From the side with the VFM and Foundry figures.

 

The west wing of the temple is huge, capable of holding two 1:48th tanks comfortably – though the picture is for sizing purposes only, since there isn’t a door large enough to fit a tank through anywhere in the building.

 

The east wing is more complex but still rather large. In our case, this is where we chose to forego reinforcement of the walls to show you what the effects might be. As you can see, they’re less than stellar. We recommend using 1/4 inch balsa to reinforce along the top of the walls to get the same type of straight, even walls that you see in the west wing pictures.

 

If you take some time and use some caution, this model comes out absolutely beautiful. The minor issues Scott had with directions in the first few copies that went out have been resolved, and if you like to use large buildings – particularly chapels – in your gaming, this is definitely worth your while.
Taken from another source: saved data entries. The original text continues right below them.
-- ==== Sys2Proof/Laws/PerInstr.lean ====
section
/-!
SUPPORT. The family `CodeGroup` of statements about the instructions as syntax: one lemma per constructor.
-/

namespace Sys2Proof.Laws.CodeGroup

/-- The bus action of a well-formed command is a write to offset 0 of its unit, and the group bits of its code are 1 for
the bootloader sequencer and 0 for a cipher unit (spec/30_encoding.md R92, R93; spec/10_state.md R37). -/
def Statement (i : Instr) : Prop :=
  i.wellFormed = true →
    offsetOf (encode i).1 = 0 ∧ unitOf (encode i).1 = targetUnit i ∧
      groupField (encode i).2 = if targetUnit i = bsUnit then 1 else 0

/-- A command register's address gives back its unit, and its offset is 0. -/
theorem commandRegister_parts {u : Nat} (h : u < 16) : offsetOf (regAddr u 0) = 0 ∧ unitOf (regAddr u 0) = u := by
  unfold offsetOf unitOf regAddr
  rw [BitVec.toNat_ofNat]
  omega

theorem ofCipher {i : Instr} {k : Nat} (hw : i.wellFormed = true → k < 15) (hu : targetUnit i = k)
    (hg : groupField (codeOf i) = 0) : Statement i := by
  intro h
  have hk := hw h
  obtain ⟨h1, h2⟩ := commandRegister_parts (show k < 16 by omega)
  refine ⟨by unfold encode; rw [hu]; exact h1, by unfold encode; rw [hu]; exact h2, ?_⟩
  rw [hu, if_neg (by unfold bsUnit; omega)]
  exact hg

theorem ecbEnc (k : Nat) : Statement (.ecbEnc k) := ofCipher (k := k) (fun h => of_decide_eq_true h) rfl (by simp only [codeOf]; decide)
theorem ecbDec (k : Nat) : Statement (.ecbDec k) := ofCipher (k := k) (fun h => of_decide_eq_true h) rfl (by simp only [codeOf]; decide)
theorem cbcEnc (k : Nat) : Statement (.cbcEnc k) := ofCipher (k := k) (fun h => of_decide_eq_true h) rfl (by simp only [codeOf]; decide)
theorem cbcDec (k : Nat) : Statement (.cbcDec k) := ofCipher (k := k) (fun h => of_decide_eq_true h) rfl (by simp only [codeOf]; decide)
theorem genIv (k : Nat) : Statement (.genIv k) := ofCipher (k := k) (fun h => of_decide_eq_true h) rfl (by simp only [codeOf]; decide)
theorem devInit : Statement .devInit := fun _ => by decide
theorem blkStart : Statement .blkStart := fun _ => by decide
theorem blkWrite : Statement .blkWrite := fun _ => by decide
theorem chunkWrite : Statement .chunkWrite := fun _ => by decide
theorem blkProgram : Statement .blkProgram := fun _ => by decide
theorem devLoad : Statement .devLoad := fun _ => by decide

end Sys2Proof.Laws.CodeGroup
end

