@[simp] theorem afterEnterBoot_sent (ev : Event) (x : BsWorld) : (afterEnterBoot ev x).2.sent = x.2.sent := by
  unfold afterEnterBoot
  dsimp only
  split_ifs <;> simp

@[simp] theorem afterStartBlock_sent (n : Word) (x : BsWorld) : (afterStartBlock n x).2.sent = x.2.sent := by
  unfold afterStartBlock
  dsimp only
  split
  · simp
  · split <;> simp

@[simp] theorem afterChunk_sent (k : Nat) (x : BsWorld) : (afterChunk k x).2.sent = x.2.sent := by
  unfold afterChunk
  dsimp only
  split
  · simp
  · split <;> simp
  · split <;> simp

@[simp] theorem loadBlockDone_sent (p : Params) (img : Memory) (x : BsWorld) :
    (loadBlockDone p img x).2.sent = x.2.sent := by
  unfold loadBlockDone
  dsimp only
  split <;> simp

@[simp] theorem afterProgramBlock_sent (p : Params) (img : Memory) (x : BsWorld) :
    (afterProgramBlock p img x).2.sent = x.2.sent := by
  unfold afterProgramBlock
  dsimp only
  split <;> simp

@[simp] theorem afterAck_sent (p : Params) (img : Memory) (a : Await) (ev : Event) (x : BsWorld) :
    (afterAck p img a ev x).2.sent = x.2.sent := by
  cases a <;> simp [afterAck]

/-- A wait sends nothing (R181, R182). -/
@[simp] theorem checkResponse_sent (p : Params) (img : Memory) (a : Await) (x : BsWorld) :
    (checkResponse p img a x).2.sent = x.2.sent := by
  unfold checkResponse
  dsimp only
  split
  · split
    · split <;> simp
    · simp
  · simp

@[simp] theorem loadRegion_sent (p : Params) (img : Memory) (r : Nat) (x : BsWorld) :
    (loadRegion p img r x).2.sent = x.2.sent := by
  unfold loadRegion
  dsimp only
  split
  · split <;> simp
  · simp

/-- From `x` to `y` exactly one event has been sent, a request of `x`'s session: on success BS waits for its answer, on
failure the command has ended with `ERR_COMM` (R100, R181). -/
def SentRequest (p : Params) (x y : BsWorld) : Prop :=
  ∃ ev, y.2.sent = x.2.sent ++ [ev] ∧ ev.cls = p.classProtocol ∧ ev.timestamp = 0 ∧ ev.guid = x.1.sGuid ∧
    ((x.2.tpSend ev).1 = .ok → y.1.flags.busy = true ∧ ∃ a, y.1.point = .wait a) ∧
    ((x.2.tpSend ev).1 ≠ .ok → y.1.flags.busy = false ∧ y.1.state = .failed ∧ y.1.err = .comm)

/-- `send_req`, when what follows a success enters a wait and sends nothing more. -/
theorem sendReq_sentRequest (p : Params) (typ : Half) (payload : List Byte) {x : BsWorld} {next : BsWorld → BsWorld}
    (hb : x.1.flags.busy = true)
    (hnext : ∀ e, (next (x.1, e)).2.sent = e.sent ∧ (next (x.1, e)).1.flags = x.1.flags ∧
      ∃ a, (next (x.1, e)).1.point = .wait a) :
    SentRequest p x (x.sendReq p typ payload next) := by
  obtain ⟨-, hsent, -, -⟩ := tpSend_later x.2 (requestEvent p x.1 typ payload)
  refine ⟨requestEvent p x.1 typ payload, ?_, rfl, rfl, rfl, fun hok => ?_, fun hfail => ?_⟩
  · unfold BsWorld.sendReq
    dsimp only
    split
    · rw [(hnext _).1, hsent]
    · rw [raise_sent, hsent]
  · obtain ⟨-, hflags, hwait⟩ := hnext (x.2.tpSend (requestEvent p x.1 typ payload)).2
    rw [BsWorld.sendReq, if_pos hok, hflags]
    exact ⟨hb, hwait⟩
  · rw [BsWorld.sendReq, if_neg hfail]
    exact ⟨rfl, rfl, rfl⟩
You certainly won’t find another temple of this size on the market for anywhere near this price.

 

My unfiltered opinion? This thing rocks. The only problem we have at this point is storage of something so large, but it certainly looks great in both World War II and Fantasy wargaming.

 

Sourcing

Direct from PaperTerrain 

Pricing: $50.00 for 25/28mm, $15.00 for 6mm, other scales (10/15/20) in between. All in USD.